(Extracted information Opens)

/-- An error in a word whose content the model holds with something else (R383, R384): which word of that thing it is, where it lies in its
region, and its check state. -/
structure Flaw where
  idx  : Nat
  addr : Nat
  word : MWord      -- `data` is what the bits delivered differ by from the bits stored
  deriving DecidableEq, Repr

def Flaw.none : Flaw := ⟨0, 0, ⟨0#64, 0#72, false⟩⟩

/-- A screened line in a port's staging buffer (R16): its 512-byte image as it will be shifted, its line signature, and its words that an
error has reached (R383). -/
structure Staged where
  line  : Nat
  image : List Byte
  sig   : Word
  flaws : List Flaw     -- its words of 8 bytes
  deriving DecidableEq, Repr

/-- A decoded input row in the tile cache (R113): band, row number and pixels; bit 8 of a pixel is its ash mark. -/
structure Tile where
  seq : Nat
  y   : Nat
  pix : List (BitVec 9)
  flaws : List Flaw     -- its words of 8 pixels that an error has reached
  deriving DecidableEq, Repr

/-- Training in progress on a port (R187): its step (2, 4 or 6), the setting that step 2 tries, in bit times below 64 and from 64 on in
eighths of a bit, the bursts that have returned at that setting or in that step and whether all of them passed, what has passed, what the
latest passing trailer showed, the words that step 4 has met, by chain, and the chains that step 6 has found right. -/
structure Train where
  step   : Nat
  at_    : Nat
  n      : Nat
  ok     : Bool
  coarse : Nat
  fine   : Nat
  mark   : Bool
  llv    : Bool
  flv    : Bool
  words  : List (Nat × Option (BitVec 16))
  right  : Nat
  deriving DecidableEq, Repr

/-- Training begins with the first coarse setting. -/
def Train.fresh : Train := ⟨2, 0, 0, true, 0, 0, false, false, false, [], 0⟩

/-- A head unit and its port, beside their registers. -/
structure Head where
  live   : Bool          -- on a chain that reaches unit 127, as ARM found it (R30)
  first  : Nat           -- first line of the job (R229)
  next   : Nat           -- the line it fires or counts next
  screen : Nat           -- the line Kiln screens next for it
  unscr  : List (Nat × Nat)  -- stretches of lines below it that it has passed over unscreened (R233, R259)
  fin    : Option Nat    -- end line of a DISARM (R62): no line at or after it fires
  any    : Bool          -- a line of this job has counted as fired
  ramps  : List Nat      -- slew codes of the TRIM-RAMPs running on it (R39)
  stag   : List Staged   -- screened lines, oldest first
  tile   : List Tile     -- its share of the tile cache, oldest first
  tileTo : Nat           -- the line whose contone its Stoker brings next; every line below needs none or has it
  decAt  : Option (Nat × Nat)   -- the band and the row that its Stoker has decoded last (R125, R387)
  late   : Option Nat    -- the line on which it became data late (R118)
  placed : List (Nat × Nat)     -- lines with a placed FIRE and its instant (R230)
  pred   : Option (Nat × Nat)   -- a line and its predicted FIRE instant
  fireAt : Option Nat    -- FIRE instant of the line before (R177)
  fireB  : Option Nat    -- FIRE instant of the line before that one
  pulse  : Option (Nat × Nat)   -- the latest FIRE pulse: line and instant
  bnext  : Nat           -- the line whose burst starts next
  burst  : Option (Nat × Nat)   -- the burst given and not yet latched: its line and its end
  lat    : Option (Nat × Nat)   -- the latest LAT: its line and when it ends
  latFrom : Nat          -- when it rises
  lats   : Nat           -- LAT pulses counted, modulo 4 (R175)
  chainI : List Byte     -- the image that stands in the head's chains
  chainL : Nat           -- its line
  ret    : Option (Nat × Nat × Word)  -- a return not yet checked: line, chain and expected lane signature
  urline : Option Nat    -- the line reported late (R178)
  delay  : List (Nat × Nat)     -- lines that wait for their delayed FIRE, and their FIRE instants, oldest first (R234)
  flush  : Bool          -- a flush burst is owed (R181)
  resume : Option Nat    -- resume line of a splice (R252)
  zone   : Nat           -- lines that it has passed unfired in this splice (R260)
  outs   : List (Nat × Option Nat)  -- port-out substitutions: from a line, up to and not including another (R136)
  outBy  : Nat           -- what keeps the port out: bit 0 temperature, bit 1 chain return
  sels   : List (Nat × Nat)  -- matrix selections that wait for their line (R161)
  hot    : Bool          -- the head is above its limit (R200)
  poll   : Nat           -- when its temperature was last read
  train  : Option Train  -- training runs
  up     : Nat           -- the latest step of its bring-up that Hearth has done (R189)
  runAt  : Nat           -- when a PRBS run was last begun
  prbs   : Nat           -- state of the PRBS generator of lane 0 at the start of the latest burst (R190)
  prbsP  : Nat           -- the same of the burst before
  prbsN  : Nat           -- PRBS bursts given since RUN was set
  prbsAt : Nat           -- when the latest burst of the port ends, 0 before any
  retq   : List (Nat × Nat × Nat)  -- observed returns that wait for their line to be screened: line, bits, trailer (R184)
  obs    : Nat           -- LATs observed since MONITOR was entered
  mpass  : Nat           -- settings of the monitor delay, in bit times, at which an observed trailer was valid (R184)
  fireHi : Bool          -- the observed FIRE is high
  fall   : Nat           -- when it last fell (R340)
  mode   : Option Nat    -- a MODE that waits for a hand-over slot (R183)
  modeTw : Bool          -- it is the twin logic's doing, which alone changes MODE during a job (R183)
  skip   : Bool          -- the next return is not compared (R191, R336)
  enab   : Nat           -- when the drivers were enabled (R340)
  past   : List (Nat × List Byte)  -- the latest lines counted in MONITOR and their images, newest first (R176)
  mline  : Option Nat    -- the line of the latest LAT observed, once the port has aligned (R329)
  seen   : List (Nat × Word)  -- observed FIREs: LATs observed by then, and TB0, newest first
  rfire  : List (Nat × Word)  -- the latest FIRED entries: line and FIRE instant, newest first
  obsRet : Option (Nat × Nat)  -- an observed return that waits for the next LAT: bits and trailer
  cls    : Nat           -- class of the latest return checked (R191)
  lineAsh : Bool         -- a marked word went into the burst that stands in the chains (R386)
  pins   : List Nat      -- what pins D0 to D3 carried in the latest burst, 1,024 bits each, the first bit lowest (R171)
  obsN   : Nat           -- bursts observed since MONITOR was entered (R184)
  obsFl  : Bool          -- the observed chains hold the zeros of a flush burst (R181)
  deriving DecidableEq, Repr

def Head.reset : Head :=
  { live := false, first := 0, next := 0, screen := 0, unscr := [], fin := none, any := false, ramps := [], stag := [],
    tile := [], tileTo := 0, decAt := none, late := none, placed := [], pred := none, fireAt := none, fireB := none, pulse := none,
    bnext := 0, burst := none, lat := none, latFrom := 0, lats := 0, chainI := [], chainL := 0, ret := none, urline := none, delay := [],
    flush := false, resume := none, zone := 0, outs := [], outBy := 0, sels := [], hot := false, poll := 0, train := none, up := 1, runAt := 0, prbs := 0,
    prbsP := 0, prbsN := 0, prbsAt := 0, retq := [], obs := 0, mpass := 0, fireHi := false, fall := 0, mode := none, modeTw := false, skip := true, enab := 0, past := [],
    mline := none, seen := [], rfire := [], obsRet := none, cls := 0, lineAsh := false, pins := [], obsN := 0, obsFl := false }

/-- A change of a nozzle entry that is pending or fading (R138 to R140). -/
structure Chg where
  e   : Nat
  b   : Nat
  old : MWord     -- O
  new : MWord     -- N
  deriving DecidableEq, Repr

/-- A nozzle entry: the word most recently written, the word in effect before any pending change, and the changes
that are pending or fading, lowest E first. -/
structure NEnt where
  last : MWord
  base : MWord
  chg  : List Chg
  trim : Nat        -- TRIM most recently written by a writer other than inspection (R281)
  deriving DecidableEq, Repr

/-- A curve select (R160): the bank in effect, the bank most recently written, and a switch that waits: its line E
and the ports that have not screened it. -/
structure Curve where
  bank : Nat
  wr   : Nat
  pend : Option (Nat × List Nat)
  deriving DecidableEq, Repr

/-- Bytes of one word that wait to be written: the table port latch (R164) and the merge buffers (R389). -/
structure Narrow where
  key  : Nat
  mask : Nat      -- bit i: byte i has come
  val  : Nat
  at_  : Nat      -- core clock of its last write
  deriving DecidableEq, Repr

/-- The memories that hold tables, and what belongs to them. -/
structure Tables where
  ents    : SMap NEnt       -- nozzle entries (R152) with the blend shadow (R140)
  shadow  : SMap MWord      -- shadow copies of the entries in the staging partition (R162)
  cshadow : SMap MWord      -- shadow copies of the curves there: curve and word (R105)
  mshadow : SMap MWord      -- shadow copies of the matrix windows there (R105)
  curves  : SMap MWord      -- 64-bit words of the curves: select, bank and word (R158, R160)
  cstate  : SMap Curve
  mtx     : SMap MWord      -- 64-bit words of the four matrix windows (R158)
  codes   : SMap MWord      -- errors and marks of column map words, and from 2^17 on of blend shadow words not in use (R384, R386)
  mapOut  : List Nat        -- columns whose map word is being rebuilt (R386)
  latch   : Option Narrow
  latchErr : Flaw           -- what is wrong in the latched word (R383)
  merge   : SMap (Option Narrow)  -- 0 on-chip SRAM, by window word; 1 swath store (R389)
  ff      : SMap MWord      -- flat-field entries, two to a word: camera and word (R271)
  store   : SMap (Option MWord)  -- swath store words that BAR2 has written (R121)
  lat     : SMap MWord      -- errors, not read yet, of store words in which the device keeps data of its own (R384, R390)
  stale   : List (Nat × Nat)  -- base and size, in MiB, of partitions released since the store was filled (R106)
  retn    : SMap MWord      -- retention SRAM, 32-bit words (R381)
  hsram   : SMap MWord      -- Hearth private SRAM, 32-bit words (R383, R397)
  reload  : List Nat        -- entries queued in NZT_RELOAD (R168)
  acted   : List Nat        -- marked entries already queued, until a writer changes them (R168)
  scan    : Bool            -- a walk of the column map runs (R157)
  results : List (Nat × Nat)  -- port results of autonomous writes: write number and code, 0 accepted (R283)
  deriving DecidableEq, Repr

def Tables.reset : Tables := ⟨[], [], [], [], [], [], [], [], [], none, Flaw.none, [], [], [], [], [], [], [], [], [], false, []⟩

/-- A trigger record (R267): when the pulse began, in TB0 time and in core clocks, the interpolated travel count in 1/256 count, the
intervals that give the mean interval (their sum and number, 0 where speed was not valid), and what the snapshot says of the
position. The record of a FREE frame is taken CAM_EXPDLY before its Frame Start. -/
structure Trig where
  tb     : Word
  at_    : Nat
  tt     : Int
  sum    : Nat
  k      : Nat
  nopos  : Bool
  rev    : Bool
  deriving DecidableEq, Repr

/-- A row of a frame: its pixels after flat-field, or the raw line while it waits in the spill partition, in which a fill
pixel is none; and the web line seen, in 1/256 line, where the row has one (R268). -/
structure CamRow where
  pix : List Nat
  raw : Option (List (Option Nat))
  pos : Option Int
  deriving DecidableEq, Repr

/-- A frame in progress (R265, R274, R275). -/
structure CamFrame where
  num    : Nat
  start  : Word              -- TB0 of Frame Start
  width  : Nat
  flines : Nat
  flags  : Nat               -- bits of the statistics header (R279)
  rows   : List CamRow
  lines  : Nat               -- camera lines received
  fills  : Nat               -- fill lines
  te     : Option Trig       -- what places the rows of a FREE or FRAME frame, none without a record
  closed : Bool
  endAt  : Nat               -- when Frame End came
  outAt  : Nat               -- when its latest line leaves the pipeline
  deriving DecidableEq, Repr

(Extracted information Closes)

Task to complete>
Send back an exact copy of only the lines from the line with "and word (R271)" up to and including the line with "in NZT_RELOAD (R168)" in the data above.

Answer box>
  ff      : SMap MWord      -- flat-field entries, two to a word: camera and word (R271)
  store   : SMap (Option MWord)  -- swath store words that BAR2 has written (R121)
  lat     : SMap MWord      -- errors, not read yet, of store words in which the device keeps data of its own (R384, R390)
  stale   : List (Nat × Nat)  -- base and size, in MiB, of partitions released since the store was filled (R106)
  retn    : SMap MWord      -- retention SRAM, 32-bit words (R381)
  hsram   : SMap MWord      -- Hearth private SRAM, 32-bit words (R383, R397)
  reload  : List Nat        -- entries queued in NZT_RELOAD (R168)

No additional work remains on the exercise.